* [Exercise prompt]: Copy the lines of the entries exactly, from the opening one to the one holding "ROUND_START (R160). -/", and leave out everything after.

____

-- ==== Sys2Proof/Machine/LineEvents.lean ====
section
/-! DEFINITION. The events of the bay line: the start of a round, regular and prompt polls, a report, and a slot that
times out (chapter 8). Each happens only where its condition holds (log entry 3). -/

namespace Sys2Proof.Machine

/-- ROUND_START (R160). -/
def execRoundStart (s : State) : Host.Outcome State Fault Refusal := .next (s.eventIf State.roundDue State.beginRound)

/-- No poll slot is in progress. -/
def State.lineFree (s : State) : Bool := s.scanner.slot.isNone

/-- The bay that is to get its regular poll now: the prompt list is served first (R162). -/
def State.regularDue (s : State) : Option BayNo :=
  if s.lineFree && s.scanner.prompt.isEmpty then s.nextRegular else none

/-- The walk of the round in progress goes on past a bay. -/
def State.walkPast (s : State) (b : BayNo) : State := { s with scanner := { s.scanner with walk := some (b.val + 1) } }

/-- The regular poll that the round has reached (R160). -/
def State.pollRegular (s : State) : State :=
  match s.regularDue with
  | some b => (s.walkPast b).sendPoll b true
  | none => s

/-- REGULAR_POLL. -/
def execRegularPoll (s : State) : Host.Outcome State Fault Refusal := .next (s.event State.pollRegular)

/-- The bay that is to get a prompt poll now: the head of the prompt list (R162). -/
def State.promptDue (s : State) : Option BayNo := if s.lineFree then s.scanner.prompt.head? else none

/-- A prompt poll (R162). -/
def State.pollPrompt (s : State) : State :=
  match s.promptDue with
  | some b => s.sendPoll b false
  | none => s

/-- PROMPT_POLL. -/
def execPromptPoll (s : State) : Host.Outcome State Fault Refusal := .next (s.event State.pollPrompt)

/-- The bay that bytes received now answer: they are complete, and came within the slot (R157, R187). -/
def State.answering (s : State) (bytes : List Byte) : Option BayNo :=
  s.scanner.slot.bind fun x =>
    if 11 ≤ bytes.length ∧ s.now ≤ x.sentAt + Config.slotTime then some x.bay else none

/-- A report is received; bytes after the eleventh are discarded (R157, R187). -/
def State.receive (s : State) (bytes : List Byte) : State :=
  match s.answering bytes with
  | some b => s.answerSlot b (bytes.take 11)
  | none => s

/-- REPORT_RECEIVED. -/
def execReportReceived (bytes : List Byte) (s : State) : Host.Outcome State Fault Refusal :=
  .next (s.event fun t => t.receive bytes)

/-- The slot times out in a miss (R157, R159). -/
def State.timeoutSlot (s : State) : State :=
  match s.slotOver with
  | some b => s.missSlot b
  | none => s

/-- POLL_SLOT_TIMEOUT. -/
def execPollSlotTimeout (s : State) : Host.Outcome State Fault Refusal := .next (s.event State.timeoutSlot)

/-- The miss of a slot that times out now would be its bay's third in a row (R164). -/
def State.thirdMiss (s : State) (b : BayNo) : Bool :=
  decide ((s.bay b).state ≠ .masked ∧ (s.line b).misses = 2)

/-- The slot that times out is the bay's third miss in a row (R164; log entry 8). -/
def State.timeoutThird (s : State) : State :=
  match s.slotOver with
  | some b => if s.thirdMiss b then s.missSlot b else s
  | none => s

/-- THIRD_CONSECUTIVE_MISS. -/
def execThirdConsecutiveMiss (s : State) : Host.Outcome State Fault Refusal := .next (s.event State.timeoutThird)

end Sys2Proof.Machine
end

____

* [Answer section]:
-- ==== Sys2Proof/Machine/LineEvents.lean ====
section
/-! DEFINITION. The events of the bay line: the start of a round, regular and prompt polls, a report, and a slot that
times out (chapter 8). Each happens only where its condition holds (log entry 3). -/

namespace Sys2Proof.Machine

/-- ROUND_START (R160). -/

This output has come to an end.